Recently reread The Odessa File by Frederick Forsyth. Excellent book, highly recommended if you like history-based fiction. As with many of his books, it's hard to tell where the history ends and the fiction begins.

As well, I'm not sure whether anyone has mentioned Martin Caidin yet. His aerospace novels are top-notch, as is his military history. Black Thursday, a non-fiction account of the disastrous October 1943 Schweinfurt raid by the USAAF, is absolutely gripping.
 
I don't know if you get into fiction, but the Chronicles of Narnia series was pretty good. Each individual book isn't 500 pages, so that was nice. There is another shorter novel by Oscar Wilde, Picture of Dorian Grey. It was good literature, kind of philosophical reflection on human nature. Sherlock Holmes stories were my introduction to detective fiction. If you want something longer, you could try Raymond Chandler & Dashiel Hammet, who wrote stories that a lot of those old 1940s detective movies featuring Bogart were based on. If you are into racier detective stories, the James Bond series of novels by Ian Fleming was pretty good, Diamonds are Forever is probably my fav of his novels. If you are into politics, you might enjoy 1984.

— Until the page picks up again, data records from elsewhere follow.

-- ==== Sys2Proof/Syntax.lean ====
section
/-! DEFINITION. Syntax.lean: the commands of the block, one constructor of `Instr` for each row of the opcode table, and the
records their operands are made of. A command names who acts (a group, a channel, a port, a controller) and what the outside
supplies (an instruction word, a frame, a measurement, the outcome of a training); everything else comes from the state. -/

namespace Sys2Proof

/-- A group of a launch: launch-context number, gang index, group index (R76, R77). -/
structure GroupRef where
  ctx : Nat
  gang : Nat
  group : Nat
  deriving DecidableEq, Repr

/-- A fetched command: its channel and its SEQ, the FETCH count of its slot (R301). -/
structure CmdRef where
  ch : Nat
  seq : Nat
  deriving DecidableEq, Repr

/-- The credential under which an access is made (CRED, Table 18.2). -/
inductive Cred where
  | none
  | slice (n : Nat)
  | manager
  deriving DecidableEq, Repr

/-- The resources that have a dispatch queue (R273), and the units of Table 10.3 that run the rest. -/
inductive Resource where
  | rows
  | copyEngine
  | contextEngine
  | reductionEngine
  | commandProcessor
  | bankEngine
  deriving DecidableEq, Repr

/-- A 512-byte line: of device memory by its physical line number, or of a slice's shared scratch (R178, R184). -/
inductive LineKey where
  | dev (line : Nat)
  | shr (slice line : Nat)
  deriving DecidableEq, Repr

/-- A draft frame without its KIND, which the command's row gives (Table 11.7). `ether` is its EtherType, `seq` the per-link sequence
number. -/
structure DraftFrame where
  vlan : Option Nat := none
  ether : Nat := 0x88B5
  hops : Nat := 0
  seq : Nat
  origin : Nat
  arg0 : Nat := 0
  arg1 : Nat := 0
  arg2 : Nat := 0
  arg3 : Nat := 0
  deriving DecidableEq, Repr

/-- What carries a transport frame or a RoCEv2 packet (R319, R321, R322): VLAN tag, UDP port, DSCP, whether it is ECN-capable (ECT(0)), hop
limit, flow label. -/
structure Envelope where
  vlan : Option Nat := none
  port : Nat := 30400
  dscp : Nat := 0
  ect : Bool := true
  hops : Nat := 64
  flow : Nat := 0
  deriving DecidableEq, Repr

/-- What a COLL frame is part of (R351; the layout of stream and block number in ADDR is not given, log 50): the group's number, the
collective's count on its slot, the contributing and the receiving rank, pass, step, and the block's number within the contribution. -/
structure CollBlk where
  group : Nat := 0
  cseq : Nat := 0
  rank : Nat := 0
  dst : Nat := 0
  pass : Nat := 0
  step : Nat := 0
  block : Nat := 0
  deriving DecidableEq, Repr

/-- A transport frame without its TYPE, which the row gives (Table 11.3), in its envelope. `len` is LENGTH; `crcOk` is the outcome of its
CRC-32C check; `ece` is ECE of an ACK and, of every other frame, the congestion mark of its IP header; `blk`: of a COLL frame, its block. -/
structure TFrame where
  llr : Bool := false
  ackReq : Bool := false
  ece : Bool := false
  psn : Nat := 0
  ackPsn : Nat := 0
  src : Nat := 0
  addr : Word64 := 0
  path : Nat := 0
  lseq : Nat := 0
  aux : Nat := 0
  payload : List Byte := []
  crcOk : Bool := true
  fecOk : Bool := true
  ver : Nat := 1
  len : Nat := payload.length
  ip : Envelope := {}
  blk : Option CollBlk := none
  deriving DecidableEq, Repr

/-- A RoCEv2 packet (R328, R329): destination QP, base opcode, sequence number, RDMA header and payload. `icrcOk` is the
outcome of the invariant-CRC check, `ce` the congestion mark. -/
structure RocePacket where
  qp : Nat
  opcode : Nat
  psn : Nat := 0
  rkey : BitVec 32 := 0
  va : Word64 := 0
  len : Nat := 0
  payload : List Byte := []
  icrcOk : Bool := true
  ce : Bool := false
  deriving DecidableEq, Repr

/-- A slice operation request less its OP, which the row gives (Table 13.3). -/
structure SopReq where
  slice : Nat
  seq : Nat := 0
  psize : Nat := 0
  tier : Nat := 0
  write : Bool := false
  exec : Bool := false
  die : Nat := 0
  anyDie : Bool := true
  va : Word64 := 0
  count : Nat := 0
  limitUs : Nat := 0
  deriving DecidableEq, Repr

/-- An object-dictionary frame (Table 18.2): route, header fields, body and authenticator bytes. In band it comes at port `q` under the
transport header `tr` (TYPE 7), whose payload is the frame itself; on the management port to UDP port `udp` from `peer`, the sender's IPv6
address and UDP port as one number. -/
structure OdFrame where
  inBand : Bool
  udp : Nat := 30412
  peer : Nat := 0
  q : Nat := 0
  ver : Nat := 1
  op : Nat := 0
  bodyLen : Nat := 0
  reqId : Nat := 0
  epoch : Nat := 0
  counter : Nat := 0
  cred : Nat := 0
  noResp : Bool := false
  slice : Nat := 0
  resBits : Nat := 0
  status : Nat := 0
  reason : Nat := 0
  count : Nat := 0
  body : List Byte := []
  auth : List Byte := []
  tr : TFrame := { addr := BitVec.ofNat 64 (2 ^ 45), len := 32 + body.length + auth.length }
  deriving DecidableEq, Repr
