-- ==== Sys2Proof/Machine/ObjTable.lean ====
section
/-! DEFINITION. ObjTable.lean: the object dictionary's table: every object of the manual with its index range, subindex range,
type, access, world, persistence and reset value, row by row from the object tables of chapters 06 to 18 (R19, R497, R498), and
one key name for each. An object's key is index × 256 + subindex (R9). -/

namespace Sys2Proof.Machine

/-- The access column of an object table (Table 18.7). -/
inductive Acc where
  | ro
  | rw
  | wo
  | rwq
  | mgr
  deriving DecidableEq, Repr

/-- The reset column: a number (a blob or string as its little-endian number), a part-specific value (R501), or a value that
`specialReset` gives. -/
inductive Rst where
  | num (n : Nat)
  | test
  | special
  deriving DecidableEq, Repr

/-- A row of an object table: first index, number of indexes, first and last subindex, name, TYPE (Table 18.6), access, world S,
stored, reset, write only, BLOB length (0: variable or not a BLOB), bulk access only. -/
structure ObjRow where
  base : Nat
  count : Nat
  lo : Nat
  hi : Nat
  name : String
  ty : Nat
  acc : Acc
  secure : Bool
  stored : Bool
  reset : Rst
  writeOnly : Bool
  blobLen : Nat
  bulk : Bool
  deriving DecidableEq, Repr

/-- Object rows, part 0. -/
def objRows0 : List ObjRow := [
  ⟨0x4000, 1, 0x01, 0x19, "DIE_DISTANCE", 2, .mgr, false, true, .special, false, 0, false⟩,
  ⟨0x4001, 1, 0x01, 0x04, "SCRATCH_WAYS", 3, .ro, false, false, .num 0, false, 0, false⟩,
  ⟨0x4001, 1, 0x05, 0x08, "FREE_WAYS", 3, .ro, false, false, .num 65535, false, 0, false⟩,
  ⟨0x4002, 1, 0x01, 0x08, "LINK_FREEZE", 1, .mgr, false, false, .num 0, false, 0, false⟩,
  ⟨0x4002, 1, 0x09, 0x10, "LINK_DRAINED", 1, .ro, false, false, .num 1, false, 0, false⟩,
  ⟨0x4003, 1, 0x01, 0x01, "PRIO_BASE_D", 2, .mgr, false, true, .num 8, false, 0, false⟩,
  ⟨0x4003, 1, 0x02, 0x02, "PRIO_BASE_B", 2, .mgr, false, true, .num 2, false, 0, false⟩,
  ⟨0x4003, 1, 0x03, 0x03, "CONTROL_CAP", 2, .ro, false, false, .num 16, false, 0, false⟩,
  ⟨0x4003, 1, 0x04, 0x04, "DRAFT_CAP", 2, .ro, false, false, .num 2, false, 0, false⟩,
  ⟨0x4004, 1, 0x01, 0x04, "DIR_EVICTIONS", 5, .ro, false, false, .num 0, false, 0, false⟩,
  ⟨0x4004, 1, 0x05, 0x08, "BROADCASTS", 5, .ro, false, false, .num 0, false, 0, false⟩,
  ⟨0x4004, 1, 0x09, 0x10, "REVOCATIONS", 5, .ro, false, false, .num 0, false, 0, false⟩,
  ⟨0x4040, 64, 0x01, 0x04, "CACHE_WAYS", 3, .ro, false, false, .num 0, false, 0, false⟩,
  ⟨0x4040, 64, 0x05, 0x08, "SLICE_SCRATCH_WAYS", 3, .ro, false, false, .num 0, false, 0, false⟩,
  ⟨0x4040, 64, 0x09, 0x09, "PIN_BUDGET", 4, .ro, false, false, .num 0, false, 0, false⟩,
  ⟨0x4040, 64, 0x0A, 0x0A, "PINNED", 4, .ro, false, false, .num 0, false, 0, false⟩,
  ⟨0x4040, 64, 0x0B, 0x0B, "PIN_REFUSALS", 5, .ro, false, false, .num 0, false, 0, false⟩,
  ⟨0xC000, 1, 0x01, 0x01, "MAP_CAPACITY", 4, .ro, false, false, .num 67108864, false, 0, false⟩,
  ⟨0xC000, 1, 0x02, 0x02, "MAP_UNASSIGNED", 4, .ro, false, false, .num 67108864, false, 0, false⟩,
  ⟨0xC000, 1, 0x03, 0x03, "MAP_CACHE_HITS", 5, .ro, false, false, .num 0, false, 0, false⟩,
  ⟨0xC000, 1, 0x04, 0x04, "MAP_CACHE_MISSES", 5, .ro, false, false, .num 0, false, 0, false⟩,
  ⟨0xC000, 1, 0x05, 0x05, "ENGINE_SHARE", 2, .mgr, false, true, .num 16, false, 0, false⟩,
  ⟨0xC040, 64, 0x01, 0x01, "MAP_QUOTA", 4, .ro, false, false, .num 0, false, 0, false⟩,
  ⟨0xC040, 64, 0x02, 0x02, "MAP_LIVE", 4, .ro, false, false, .num 0, false, 0, false⟩,
  ⟨0xC040, 64, 0x03, 0x05, "POOL_BYTES", 5, .ro, false, false, .num 0, false, 0, false⟩,
  ⟨0xC040, 64, 0x06, 0x08, "POOL_USED", 5, .ro, false, false, .num 0, false, 0, false⟩,
  ⟨0xC040, 64, 0x09, 0x0B, "HIGH_WM", 2, .rw, false, false, .num 90, false, 0, false⟩,
  ⟨0xC040, 64, 0x0C, 0x0E, "LOW_WM", 2, .rw, false, false, .num 80, false, 0, false⟩,
  ⟨0xC040, 64, 0x0F, 0x0F, "HEAT_DECAY", 3, .rw, false, false, .num 16, false, 0, false⟩,
  ⟨0xC040, 64, 0x10, 0x10, "PROMOTE_HEAT", 2, .rw, false, false, .num 32, false, 0, false⟩,
  ⟨0xC040, 64, 0x11, 0x11, "LOOKAHEAD", 3, .rw, false, false, .num 4, false, 0, false⟩,
  ⟨0xC040, 64, 0x12, 0x12, "RECOMPRESS", 2, .rw, false, false, .num 0, false, 0, false⟩,
  ⟨0xC040, 64, 0x13, 0x13, "MIGRATIONS", 5, .ro, false, false, .num 0, false, 0, false⟩,
  ⟨0xC040, 64, 0x14, 0x14, "RECOMPRESSIONS", 5, .ro, false, false, .num 0, false, 0, false⟩,
  ⟨0xC040, 64, 0x15, 0x15, "REQUANTISED", 5, .ro, false, false, .num 0, false, 0, false⟩,
  ⟨0xC040, 64, 0x16, 0x16, "INF_ENCODED", 5, .ro, false, false, .num 0, false, 0, false⟩,
  ⟨0xC040, 64, 0x17, 0x17, "NAN_ENCODED", 5, .ro, false, false, .num 0, false, 0, false⟩,
  ⟨0xC040, 64, 0x18, 0x18, "COW_COPIES", 5, .ro, false, false, .num 0, false, 0, false⟩,
  ⟨0xC040, 64, 0x19, 0x19, "QUARANTINED", 5, .ro, false, false, .num 0, false, 0, false⟩,
  ⟨0xC080, 64, 0x01, 0x10, "LAYOUT", 4, .ro, false, false, .num 0, false, 0, false⟩]
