/-- The entry of a line, written back at the most recently used place. -/
def putDir (s : State) (e : DirEnt) : State :=
  { s with mem := { s.mem with dirs := e :: s.mem.dirs.filter fun x => x.line != e.line } }

def dropDir (s : State) (l : LineKey) : State := { s with mem := { s.mem with dirs := s.mem.dirs.filter fun x => x.line != l } }

/-- Whether an entry is in a transient form. -/
def transient (e : DirEnt) : Bool :=
  e.req.isSome || !e.awaited.isEmpty || e.fwd.isSome || (match e.state with
    | .writeback _ => true
    | _ => false)

/-- R187: recording an agent; a fifth sets the broadcast bit, which keeps no pointers. -/
def addHolder (e : DirEnt) (a : Nat) : DirEnt :=
  if e.broadcast || e.holders.contains a then e
  else if e.holders.length < 4 then { e with holders := e.holders ++ [a] } else { e with holders := [], broadcast := true }

/-- The agents that an entry tracks. -/
def agentsOf (e : DirEnt) : List Nat := match e.state with
  | .owned a => [a]
  | .writeback a => [a]
  | .shared => if e.broadcast then List.range 6 else e.holders

/-! ### LLM tags (R178, R179, R182) -/

/-- Drop the last record that satisfies a test. -/
def dropLast {α : Type} (p : α → Bool) (l : List α) : List α :=
  match (l.reverse.findIdx? p) with
  | none => l
  | some i => l.eraseIdx (l.length - 1 - i)

/-- A line in the LLM of a die. -/
def llmOf (s : State) (d line : Nat) : Option LlmLine := s.mem.llm.find? fun x => x.die == d && x.line == line

/-- Whether a line is in an LLM. -/
def llmHas (s : State) (line : Nat) : Bool := s.mem.llm.any fun x => x.line == line

/-- Lines that compete with a line for its set in the LLM of a die. -/
def sameSet (x : LlmLine) (n d line : Nat) : Bool :=
  x.slice == n && x.die == d && llcSlice (x.line * 512) == llcSlice (line * 512) && llcSet (x.line * 512) == llcSet (line * 512)

/-- Whether a line is in a transient state at a die: its directory entry is, or its fill is pending (R182). -/
def lineBusy (s : State) (d line : Nat) : Bool :=
  (match findDir s (.dev line) with
    | some e => transient e
    | none => false) ||
    s.mem.miss.any fun m => m.line == .dev line && (match m.u with
      | .llc e _ => e == d
      | .l1 _ => false)

/-- What stands beneath a sector before it becomes dirty. -/
def beneath (s : State) (line i : Nat) : Sector :=
  match s.mem.dead.find? fun d => d.sector == line * 8 + i with
  | some d => d.under
  | none => latest s ⟨.dev line, i⟩

/-- The dirty sectors of an agent's line return to the home (R179): they are dirty there, where the home's LLM holds the line, and are
written beneath where it does not. -/
def dirtyHome (s : State) (d line : Nat) : State :=
  let home := homeDie (line * 512)
  match llmOf s d line with
  | none => s
  | some x =>
    if d = home then s
    else
      let put (h : LlmLine) : LlmLine := x.under.foldl (fun h p =>
        { h with valid := h.valid ||| (1 <<< p.1), under := if h.under.any (fun q => q.1 == p.1) then h.under else h.under ++ [p] }) h
      { s with mem := { s.mem with llm := s.mem.llm.map fun (y : LlmLine) =>
          if y.line = line ∧ y.die = d then { y with under := [] } else if y.line = line ∧ y.die = home then put y else y } }

/-- How an access fills the LLM (R179, R190, R196): the sectors it asks for; the whole line (a stoker stream, a request for ownership);
the whole line at the least recently used place (the bypass mark); nothing (system space, and where R190 keeps no copy). -/
inductive Fill where
  | sectors
  | whole
  | bypass
  | nothing
  deriving DecidableEq, Repr

/-- Whether the LLM of a die holds a line with every one of some sectors. -/
def llmHit (s : State) (d line : Nat) (sectors : List Nat) : Bool :=
  s.mem.llm.any fun x => x.die == d && x.line == line && sectors.all fun i => x.valid.getLsbD i

/-! ### Local directories and invalidations at L1s (R169, R188, R189) -/

/-- The cores of a core row. -/
def rowCores (r : Nat) : List Nat := (List.range 13).map fun c => r * 13 + c

/-- An invalidation goes to the L1 of every core in the rows that a die's entry points at, or in all 12 rows after an overflow, but not to
the writer's own; each queues it (R169). The entry keeps the writer's row, where its L1 holds the line. A round counts one in BROADCASTS
(DESIGN CHOICE, log 126). -/
def invalidateDie (s : State) (wr : Option Nat) (die : Nat) (l : LineKey) : State :=
  match s.mem.ldirs.find? fun e => e.die == die && e.line == l with
  | none => s
  | some e =>
    let rows := if e.broadcast then (List.range 12).map fun r => 12 * die + r else e.rows
    let s := if e.broadcast then s.addObj (Obj.broadcasts die) 1 else s
    let own := (s.mem.l1.filter fun x => x.line == l && x.core / 156 == die && some x.core == wr).map fun x => x.core / 13
    let rest := s.mem.ldirs.filter fun x => !(x.die == die && x.line == l)
    { s with mem := { s.mem with
        invq := (rows.flatMap rowCores).foldl (fun q c => if some c = wr then q else addNew (c, l) q) s.mem.invq,
        ldirs := if own.isEmpty then rest else { e with rows := own, broadcast := false } :: rest } }

/-- Invalidations of a line queued at every L1 that the local directories track, but the writer's own (R169, R188). -/
def invalidateL1 (s : State) (wr : Option Nat) (l : LineKey) : State :=
  ((s.mem.ldirs.filter fun e => e.line == l).map (·.die)).foldl (fun s d => invalidateDie s wr d l) s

After years of insisting that I didn't like reading ebooks, I bought a Kindle Fire tablet and have read several on it. At some point in the next year it will have paid for itself--archive.org has an ebook lending library that only requires a login, no paid subscription at all, usually give you 14 days to finish an ebook.
I reread the Narnia books regularly - it seems that the more I read them, the more I see things I'd missed previously. Lewis was a brilliant writer.
 
biography, history, aviation. I’ll read anything except romance stuff LOL!

Military history: The Longest Day...At Dawn We Slept...A Bridge Too Far
Science fiction: Dune...Dune Messiah...Children of Dune...anything by Issac Asimov but especially the Foundation Trilogy.